Tu as fait une recherche avec spotlight ?
Cet outil résout tant de problèmes de recherches ....
( pour autant que la recherche soit bien ciblée et faite avec patience )


----------



## Bonfire (11 Octobre 2008)

On en a déjà touché un mot ou l'autre sur le forum... 
Il y a Photorec qui est efficace pour récupérer les photos perdues sur n'importe quel support numérique.


----------



## radar (13 Octobre 2008)

Une solution logicielle, comme Photorec, n'est efficace que s'il est toujours possible de lire sur le disque. Si le problème est physique, tête de lecture cassée par exemple, PhotoRec ne servirait à rien. La seule solution dans ce cas là, c'est des sociétés spécialisées qui facturent très cher le Go de données récupérées.

Si tes photos sont sur l'Apple TV, surtout ne tente rien qui peut être regrettable. Ne synchronise pas ton Apple TV avec un ordi, une erreur est si vite arrivée.

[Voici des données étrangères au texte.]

/-! ## Moves (R79, R66) -/

/-- Issue a move: to the changer's queue, or held for want of room behind those already held (R79). The answer is
its ticket. -/
def issueMove (w : W) (origin : Origin) (source : Element) (asked : Dest) (i : Option Nat) : W × Nat :=
  let t := w.js.nextTicket
  let w1 := { w with js := { w.js with nextTicket := t + 1 } }
  let label := i.bind w.labelOf
  let hold : W := { w1 with js := { w1.js with
    heldMoves := w1.js.heldMoves ++ [{ origin := origin, source := source, asked := asked,
                                       expectedLabel := label, ticket := t, cart := i }] } }
  if w1.js.heldMoves = [] then
    let r := w1.queueMove origin source asked label t i
    (match r.2 with
     | some _ => (r.1, t)
     | none => (hold, t))
  else (hold, t)

/-- A move of origin JOB n for the cartridge of a record, which the job then waits for. -/
def issueJobMove (w : W) (n : Nat) (source : Element) (asked : Dest) (i : Option Nat) (s : MountStep) : W :=
  let r := w.issueMove (.job n) source asked i
  r.1.modJob n fun j => { j with ticket := some r.2, mountStep := some s }

/-- A RETURN move of the cartridge in a drive to its home, if it has one (R66). -/
def issueReturn (w : W) (d : Drive) : W :=
  match w.portCart d with
  | none => w
  | some i =>
    if (w.homeOf i).isSome then
      ((w.markReturning i).issueMove .returned (.drive d) .home (some i)).1
    else w.unmarkReturning i

/-- The first move held is issued once a place frees (R79). -/
def issueHeld (w : W) : W :=
  match w.js.heldMoves with
  | [] => w
  | m :: rest =>
    if w.queueFull then w
    else
      (({ w with js := { w.js with heldMoves := rest } }).queueMove m.origin m.source m.asked m.expectedLabel
        m.ticket m.cart).1

/-! ## What is free and available (R74) -/

/-- Whether an element is the source of the changer's move in execution. -/
def isMoveSource (w : W) (e : Element) : Bool := decide (w.currentMove.map Move.source = some e)

/-- Whether an unfinished CLEAN job names a drive, and which (R74, R86). -/
def cleanJobOf (w : W) (d : Drive) : Option Nat :=
  (w.js.jobs.find? fun j => j.kind = .clean ∧ j.state.isFinished = false ∧ j.target = .drive d).map Job.id

/-- Whether a drive is free for a job (R74). -/
def driveFree (w : W) (j : Job) (d : Drive) : Bool :=
  let p := w.port d
  let data := decide (j.kind ≠ .clean)
  (decide (p.state = .empty) || decide (p.state = .holding) || decide (p.state = .ready)) && !p.recovered &&
  decide (w.driveClaim d = none) &&
  (match p.cartridge with
   | .none => true
   | .untracked => !w.isMoveSource (.drive d)
   | .cart i =>
     decide (w.claimOf i = none) && !w.js.returning.contains i && !w.isMoveSource (.drive d)) &&
  (!data || (decide ((w.stream d).job = none) || decide ((w.stream d).job = some j.id))) &&
  (!data || decide (w.cleanJobOf d = none)) &&
  (data || decide (j.target = .drive d))

/-- Whether a cartridge is available for a job (R74). -/
def available (w : W) (j : Job) (i : Nat) : Bool :=
  match w.cart i with
  | none => false
  | some c =>
    decide (c.claim = none) && !w.js.returning.contains i &&
    (match c.location with
     | some (.slot n) =>
       decide ((w.slotAt (.slot n)).state = .occupied) && decide ((w.slotAt (.slot n)).holder = some i) &&
         !w.isMoveSource (.slot n)
     | some (.drive d) => w.driveFree j d && !w.isMoveSource (.drive d)
     | some .mail => false
     | some .picker => false
     | none => false)

/-! ## The choice of cartridge (R76, R77) -/

/-- The place of a record in the order of homes: its home slot, or after every home, by index (R76). -/
def homeRank (w : W) (i : Nat) : Nat :=
  match w.homeOf i with
  | some h => h
  | none => 100 + i

/-- The rank of a BACKUP candidate: OPEN, the fullest first, then BLANK, then NEW, each by home (R76). -/
def backupRank (w : W) (i : Nat) : Option Nat :=
  match w.cart i with
  | none => none
  | some c =>
    let used := match c.blocksUsed with
      | .known n => n
      | .unknown => 0
      | .absent => 0
    match c.state with
    | .opened => some ((10000000 - used) * 1000 + w.homeRank i)
    | .blank => some (20000000000 + w.homeRank i)
    | .new => some (30000000000 + w.homeRank i)
    | .full => none
    | .suspect => none
    | .retired => none
    | .cleaning => none
    | .expired => none
    | .foreign => none

/-- The record of lowest rank that a test admits. -/
def lowestRank (l : List Nat) (rank : Nat → Option Nat) : Option Nat :=
  (l.foldl (fun best i =>
    match rank i, best with
    | some r, some (b, q) => if r < q then some (i, r) else some (b, q)
    | some r, none => some (i, r)
    | none, _ => best) (none : Option (Nat × Nat))).map Prod.fst

/-- A BACKUP's choice (R76). -/
def chooseBackup (w : W) (j : Job) (pool : Nat) : Option Nat :=
  lowestRank (cartIndices.filter fun i =>
    match w.cart i with
    | some c => isDataKind c.kind && decide (c.pool = pool) && decide (c.writeProtect ≠ .yes) && w.available j i
    | none => false) w.backupRank

/-- A CLEAN job's choice: the cartridge in its drive, or the lowest home (R77). -/
def chooseCleaning (w : W) (j : Job) (d : Drive) : Option Nat :=
  let able := cartIndices.filter fun i =>
    match w.cart i with
    | some c =>
      decide (c.kind = some .clean) && decide (c.state = .cleaning) && decide (0 < c.usesLeft.getD 0) &&
        w.available j i
    | none => false
  (able.find? fun i => w.locationOf i = some (.drive d)).or (lowestRank able fun i => some (w.homeRank i))

/-- The choice of a job's cartridge (R76, R77). -/
def chooseCart (w : W) (j : Job) : Choice :=
  match j.target with
  | .pool p =>
    (match w.chooseBackup j p with
     | some i => .cart i
     | none => .missing)
  | .drive d =>
    (match w.chooseCleaning j d with
     | some i => .cart i
     | none => .missing)
  | .label l =>
    match w.cartByLabel l with
    | none => .missing
    | some i =>
      if w.locationOf i = none then .missing
      else if isDataKind (w.kindOf i) = false then .wrong
      else if w.available j i then .cart i
      else .taken

/-! ## The choice of drive (R78) -/

/-- The drives a job considers (R78). -/
def drivesFor (w : W) (j : Job) : List Drive :=
  match j.target with
  | .drive d => [d]
  | .label _ => [.d0, .d1]
  | .pool _ =>
    match j.stream with
    | some d => if (w.port d).state.isDown then [otherDrive d] else [d]
    | none => [.d0, .d1]

/-- Whether a drive's cartridge can be put away first: unclaimed, with a home, not UNTRACKED (R78). -/
def canClear (w : W) (d : Drive) : Bool :=
  match (w.port d).cartridge with
  | .cart i => decide (w.claimOf i = none) && (w.homeOf i).isSome
  | .untracked => false
  | .none => false

/-- The drive chosen for a cartridge (R78). -/
def chooseDrive (w : W) (j : Job) (i : Nat) : Option Drive :=
  let l := (w.drivesFor j).filter (w.driveFree j)
  ((l.find? fun d => (w.port d).cartridge = .cart i).or
    (l.find? fun d => (w.port d).state = .empty)).or
    (l.find? w.canClear)

/-! ## Binding (R73, R102, R117) -/

/-- The stream's open object for a BACKUP's open object not yet taken up by a stream (R130). -/
def streamObjectOf (b : BackupData) : Option StreamObject :=
  b.openObject.map fun o => { object := o.object, snapshot := o.snapshot, nextChunk := 0, secureNow := false }

/-- A job is bound to the stream of the drive it claims (R73). A BACKUP bound for the first time gets its coding
state (R102); one bound to the other stream takes its stream contents along (R117). -/
def bind (w : W) (n : Nat) (d : Drive) : W :=
  match w.job n with
  | none => w
  | some j =>
    let w1 := w.modJob n fun k => { k with stream := some d }
    match j.progress with
    | .clean => w
    | .verify _ => w1.modStream d fun s => { s with job := some n }
    | .restore _ => w1.modStream d fun s => { s with job := some n }
    | .backup b =>
      match j.stream with
      | none =>
        (w1.modStream d fun s => { s with job := some n, openObject := streamObjectOf b }).modBackup n
          fun x => { x with coding := some (freshCoding x.snapshot) }
      | some o =>
        if o = d then w1
        else
          let from_ := w1.stream o
          (w1.modStream d fun s =>
            { s with job := some n, intake := from_.intake, openObject := from_.openObject,
                     carry := from_.carry }).modStream o bareStream

/-! ## The mount's steps (R79) -/

/-- The link a RESTORE reads on a mounted cartridge (R176): the first of its chain that holds `nextObject` or a later
object. The link the job stands at already, by R178 or R183, comes first (log entry 26). -/
def linkOn (r : RestoreData) (i : Nat) : Option Link :=
  match r.nextObject with
  | some o =>
    let fits (l : Link) : Bool := decide (l.cartridge = i) && decide (o ≤ l.lastObject)
    (r.link.filter fun l => r.chain.contains l && fits l).or (r.chain.find? fits)
  | none => none

/-- The hint block, when the mount on a cartridge takes it (R176). -/
def hintTaken (j : Job) (r : RestoreData) (i : Nat) : Option Nat :=
  match j.resumePoint, r.hint, linkOn r i with
  | none, .unused label block, some l =>
    if label = l.label ∧ r.chain.head? = some l ∧ l.firstBlock ≤ block ∧ block < l.firstBlock + l.blockCount
    then some block else none
  | _, _, _ => none

/-- The start block of a RESTORE's mount (R176). -/
def restoreStart (j : Job) (r : RestoreData) (i : Nat) : Nat :=
  match j.resumePoint with
  | some b => b
  | none => (hintTaken j r i).getD (((linkOn r i).map Link.firstBlock).getD 0)

/-- The first block of a VERIFY's range (R163). -/
def verifyFirst (w : W) (v : VerifyData) : Nat :=
  if v.rebuild then 0
  else
    ((v.extents.filter fun x => x.check ≠ CheckState.ended).findSome? fun x =>
      (w.extent x.session x.sequence).map ExtentRec.firstBlock).getD 0

/-- The start block of a VERIFY's mount: `resumePoint` when one is set, and otherwise the range's first block (R163). Once
a removal has moved the first block, a `resumePoint` before it counts no more (R172). -/
def verifyStartBlock (w : W) (j : Job) (v : VerifyData) : Nat :=
  match j.resumePoint with
  | none => w.verifyFirst v
  | some b => if v.firstMoved then max (w.verifyFirst v) b else b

Je ne peux pas te dire tout de suite où sont stockées les photos, mais je pourrai le faire ce soir si personne ne t'a donné de réponse d'ici là (et si j'oublie pas de le faire ).


----------



## brunotce (13 Octobre 2008)

cet bon jais réussi a avoir le dossier ou sont les photos


----------



## macpacman (25 Octobre 2008)

:affraid:moi aussi j'ai ce problème. :affraid:
J'ai réinstallé mon léopard. Je pensais que les photos étaient sur la partition secondaire mais en fait il y en avait sur les deux. :affraid:Je ne retrouve pas non plus les messages qui n'étaient plus sur le serveur internet:affraid:
:affraidhotorec j'y comprends rien, :affraid: il me faudrait un tuto:affraid:
:affraid:Je vais me faire bouffer par ma femme!:affraid:au secours!:affraid:


----------